Turf, plastic Paddies and exaggerated alcoholism: Donie O’Sullivan asks exactly what it is to be Irish
“What does it mean to be Irish?” a foreign journalist might ask an Irishman on the street. “Ah sure, you know yourself,” might be a typical reply. While the journalist might be bewildered at the answer, we Irish would know perfectly what the response means. Irishness is a club – a club with a secret technique of communication that involves a series of nods, winks and expressions like “there or thereabouts” and “gas craic altogether”.
80 million people across the world claim to be of Irish descent, but in reality – as they might say in their apparent homeland – most of them are “no more Irish now”. Just last week, an English union rep with Irish heritage was paid thousands of pounds in compensation by the Kent local council after his Councillor told him a ‘racist’ Paddy the Irishman joke. Are these types of ‘Irish’ really the ones we want to claim as our own? Spotting the fakes is easy: they’re the ones who come to Ireland looking for their long-lost great uncle’s house in the depths of Cavan, asking if we know ‘John’; who carry a sod of turf back with them on the plane home and call it peat; who buy Aran jumpers in the gift shop and think it’s “traditional Irish dress” (all Paddies run after sheep on mountain-sides in €100 jumpers. Obviously).
Our use of the English language is something that makes us quite distinct. We fought for 800 years to be free, and for the right to speak our own language; it was undoubtedly a disappointment to all of us when we finally got freedom but found out that Irish was too bloody hard. Since then, we have done everything we can to make English our own. Take the adverb ‘now’: to the rest of the English speaking world it means ‘at this moment in time’, but to us it means ‘here you are’. If you present someone with a cup of tea, you say ‘now’.
We’re also very fond of ‘enough’ (“ah, ‘tis bad enough”), not to mention the numerous meanings of the word ‘mad’ (“sure he’s a mad fella altogether”, “he’s mad about her”, and a personal favourite, “the price of houses in Dublin are gone mad altogether” – a favourite during the property boom).
The property boom, incidentally, was the one thing that almost put a dent on the true meaning of being Irish: the Celtic Tiger allowed us to become cultured, a thing Irish people were probably never meant to be. The bit of brown bread with a slice of ham, half a block of cheese and a lump of onion was replaced with deluxe paninis filled with parma ham, goat’s cheese and caramelised onion with a dash of relish. No longer are there families with four daughters, named Mary, Catherine, Elizabeth and Mary-Catherine-Elizabeth (the youngest), now they’re calling their kids ‘Fuschia’, ‘Fiachara’ and even “Protestant names” like ‘Oliver’ – mad altogether, to be sure.
We Irish are genetically programmed to be poor; it gives us something to complain about. We didn’t know what to do with the money the Celtic Tiger brought us. Now the bubble has burst we have gone back to our old ways. Where else in the world would the majority of the public still have a soft spot for a politician who has been proven corrupt? The reason people still like Bertie Ahern is that just like all of us, he’s a chancer: he replies to questions with ambiguous answers, he accepts the odd payment that he’s not entitled to by law (“but sure, what harm?”), he’s into the GAA and he’s fond of his pint – a role model for all of us.

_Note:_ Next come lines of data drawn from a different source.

-- ==== Sys2Proof/Tests/Slice0.lean ====
section
/-! SUPPORT. The model's own tests. Expected values are those of 95_test_vectors.md (cited as V-... or by section) or are written out
by hand from the rules; then, for every obligation with hypotheses, a witness that meets them. -/

namespace Sys2Proof.Tests
open Sys2Proof.Machine Sys2Proof.Claim

/-! ## Helpers -/

/-- `CFG_Z` of 95_test_vectors.md section 1. -/
def cfgZ : Config := ⟨Vector.replicate 18 0, Config.sDefault, Vector.replicate 14 0, .zextHigh⟩

/-- An idle block with parameters c. -/
def idleAt (c : Config) : State := State.resetWith c

/-- The response that a step's next state holds in RESP. -/
def answerOf : Host.Outcome State Fault Refusal → Option Response
  | .next t => if t.phase = .resp then some ⟨t.rspStatus, t.rspData, t.rspLen⟩ else none
  | .fault _ => none
  | .refused _ => none

/-- A fact about the next state of a step. -/
def after (o : Host.Outcome State Fault Refusal) (p : State → Bool) : Bool :=
  match o with
  | .next t => p t
  | .fault _ => false
  | .refused _ => false

/-- A block in RUN under CFG_B in mode m, holding the bytes `held` of a chunk, with the tokens `toks` on offer. -/
def running (m : Mode) (held : List Byte) (toks : List Token) : State :=
  { idleAt cfgB with
    phase := .run
    mode := m
    buf := Vector.ofFn fun j : Fin 8 => held[j.val]?
    cnt := Fin.ofNat 9 held.length
    env := { Env.quiet with input := toks } }

/-- A block in EMIT under CFG_B in mode m, with the block y of n bytes to emit, i of them emitted, and the answers `ans` to come. -/
def emitting (m : Mode) (y : Block) (n i : Fin 9) (fin : Bool) (ans : List Answer) : State :=
  { idleAt cfgB with
    phase := .emit
    mode := m
    obuf := Vector.ofFn fun j : Fin 8 => some (byteOf y j.val)
    olen := n
    oidx := i
    final := fin
    env := { Env.quiet with answers := ans } }

/-- An idle block under CFG_B with the commands cs on offer. -/
def offering (cs : List Command) : State := { idleAt cfgB with env := { Env.quiet with cmds := cs } }

/-- A block in RESP under CFG_B, with the response `OK, 7, 8` and n consumptions to come. -/
def responding (n : Nat) : State :=
  { idleAt cfgB with phase := .resp, rspData := 7, rspLen := 8, env := { Env.quiet with takes := n } }

/-- The same state at a step with rst asserted. -/
def reseting (s : State) : State := { s with env := { s.env with rst := [true] } }

/-- Seven bytes `41..47`. -/
def seven : List Byte := [0x41, 0x42, 0x43, 0x44, 0x45, 0x46, 0x47]

/-! ## Well-formedness (smoke) -/

theorem test_wf_pack_nine_bytes_refused : Instr.wellFormed (.pack (List.replicate 9 0x41)) = false := by decide
theorem test_wf_echunk_nine_bytes_refused : Instr.wellFormed (.echunk (List.replicate 9 0x41)) = false := by decide
theorem test_wf_pack_eight_bytes : Instr.wellFormed (.pack (List.replicate 8 0x41)) = true := by decide

/-! ## Decoding: words written out from R71 and R73, `CMD[7:4]` then `CMD[3:0]` -/

theorem test_decode_enc : decode ⟨0b0001_0000, 0x0123456789ABCDEF⟩ = .ok (.enc 0x0123456789ABCDEF) := by decide
theorem test_decode_dec : decode ⟨0b0010_0000, 0x89A9674501221032⟩ = .ok (.dec 0x89A9674501221032) := by decide
theorem test_decode_frnd : decode ⟨0b0011_0000, 0xFFFFFFFF04076C48⟩ = .ok (.frnd 0x04076C48) := by decide
theorem test_decode_pack : decode ⟨0b0100_0011, 0x414243FFFFFFFFFF⟩ = .ok (.pack [0x41, 0x42, 0x43]) := by decide
theorem test_decode_pack_zero : decode ⟨0b0100_0000, 0xFFFFFFFFFFFFFFFF⟩ = .ok (.pack []) := by decide
theorem test_decode_unpack : decode ⟨0b0101_0000, 0x4142430000000000⟩ = .ok (.unpack 0x4142430000000000) := by decide
theorem test_decode_ustrip : decode ⟨0b0110_0000, 0x4100420000000000⟩ = .ok (.ustrip 0x4100420000000000) := by decide
theorem test_decode_echunk :
    decode ⟨0b0111_1000, 0x4142434445464748⟩ = .ok (.echunk [0x41, 0x42, 0x43, 0x44, 0x45, 0x46, 0x47, 0x48]) := by decide
theorem test_decode_dchunk : decode ⟨0b1000_0000, 0x0002AAAA41431655⟩ = .ok (.dchunk 0x0002AAAA41431655) := by decide
theorem test_decode_ecbe : decode ⟨0b1001_0000, 0xFFFFFFFFFFFFFFFF⟩ = .ok .ecbe := by decide
theorem test_decode_ecbd : decode ⟨0b1010_0000, 0⟩ = .ok .ecbd := by decide
/-- Section 4.8. -/
theorem test_decode_unmatched :
    [0x00, 0x0F, 0x11, 0x3F, 0x49, 0x4F, 0x79, 0x91, 0xB0, 0xFF].all
      (fun w => decode ⟨w, 0⟩ matches .error _) = true := by decide
theorem test_encode_pack : encode (.pack [0x41, 0x42, 0x43]) = ⟨0x43, 0x4142430000000000⟩ := by decide

/-! ## A table word runs as the first command after reset -/

theorem test_fetch_ustrip :
    answerOf (step (State.reset.withFetchWord 8 0x60)) = some ⟨.ok, 0, 0⟩ := by decide +kernel
theorem test_fetch_ecbd : after (step (State.reset.withFetchWord 8 0xA0)) (fun t => t.phase = .run && t.mode = .D) = true := by
  decide +kernel
theorem test_fetch_unmatched : answerOf (step (State.reset.withFetchWord 8 0x4F)) = some ⟨.advisory, 0, 0⟩ := by
  decide +kernel
/-- DATA counts on from bit 8. -/
theorem test_table_word_data : decodeTableWord 72 0x414243444546474860 = some (.ustrip 0x4142434445464748) := by decide

/-! ## The commands -/

/-- Section 4.2. -/
theorem test_enc_cfgB :
    answerOf (exec (.enc 0x8000000000000001) (idleAt cfgB)) = some ⟨.ok, 0x0002AAAB80015555, 8⟩ := by decide +kernel
/-- Section 4.2: DEC does not strip. -/
theorem test_dec_cfgB :
    answerOf (exec (.dec 0x0002AAAA41431655) (idleAt cfgB)) = some ⟨.ok, 0x4142430000000000, 8⟩ := by decide +kernel
/-- Every S-box entry all ones: `((-1 + -1) ^ -1) + -1 = (-2 ^ -1) + -1 = 1 + -1 = 0`, both additions wrapping (R101). -/
theorem test_frnd_wraps :
    answerOf (exec (.frnd 0xDEADBEEF) (idleAt { cfgZ with S := Vector.replicate 4 (Vector.replicate 256 0xFFFFFFFF) })) =
      some ⟨.ok, 0, 8⟩ := by decide +kernel
/-- Section 4.1. -/
theorem test_frnd_cfgS : answerOf (exec (.frnd 0) (idleAt cfgS)) = some ⟨.ok, 0x04076C48, 8⟩ := by decide +kernel
/-- Section 4.3. -/
theorem test_pack_keeps_leading_zeros :
    answerOf (exec (.pack [0x00, 0x00, 0xFF]) (idleAt cfgB)) = some ⟨.ok, 0x0000FF0000000000, 8⟩ := by decide +kernel
theorem test_unpack_zero : answerOf (exec (.unpack 0) (idleAt cfgB)) = some ⟨.ok, 0, 8⟩ := by decide +kernel
theorem test_ustrip_inner_zero :
    answerOf (exec (.ustrip 0x4100420000000000) (idleAt cfgB)) = some ⟨.ok, 0x4100420000000000, 3⟩ := by decide +kernel
theorem test_ustrip_leading_zeros : answerOf (exec (.ustrip 1) (idleAt cfgB)) = some ⟨.ok, 1, 8⟩ := by decide +kernel
/-- Section 4.4. -/
theorem test_echunk_pads :
    answerOf (exec (.echunk [0x41, 0x42, 0x43]) (idleAt cfgB)) = some ⟨.ok, 0x0002AAAA41431655, 8⟩ := by decide +kernel
theorem test_echunk_none : answerOf (exec (.echunk []) (idleAt cfgB)) = some ⟨.ok, 0x0002AAAA00015555, 8⟩ := by
  decide +kernel
theorem test_dchunk_strips :
    answerOf (exec (.dchunk 0x0002AAAA41431655) (idleAt cfgB)) = some ⟨.ok, 0x4142430000000000, 3⟩ := by decide +kernel
theorem test_dchunk_zero_block :
    answerOf (exec (.dchunk 0x0002AAAA00015555) (idleAt cfgB)) = some ⟨.ok, 0, 0⟩ := by decide +kernel
theorem test_ecbe_starts :
    after (exec .ecbe { idleAt cfgB with mode := .D, cnt := 3, final := true })
      (fun t => t.phase = .run && t.mode = .E && t.cnt = 0 && !t.final) = true := by decide +kernel
theorem test_ecbd_starts :
    after (exec .ecbd (idleAt cfgB)) (fun t => t.phase = .run && t.mode = .D && t.olen = 0 && t.oidx = 0) = true := by
  decide +kernel
/-- Section 3.1: round 0 of the encryption of 0 under CFG_S, swap included. -/
theorem test_round_zero : feistelRound cfgS ⟨0, 0⟩ 0 = ⟨0x3C088D74, 1⟩ := by decide +kernel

Bertie Ahern is the embodiment of Ireland: he became our leader for being a nice lad, the kind of fella intending to do a FÁS course but who became Taoiseach instead. A hallmark of his popularity is that he’s known by a single name, spoken in the same breath as Bono, Gay, Pat and Dev as if we knew them personally. Our small population on our small island allows us to get to know public figures in a unique way.
Ultimately, what it means to be Irish is difficult to explain. It’s really about all those little shared traits that collectively make us a nation: loving tea, standing at the back of Mass, having “a cousin in Australia who is doing very well”, saying ‘the Gaeltacht’ and expecting people to know which one you mean, having fish on a Friday, having a fascination with converting attics into “spare rooms”. No amount of cappuccinos or rice will change that: we’ll always be mad characters who are up for the craic.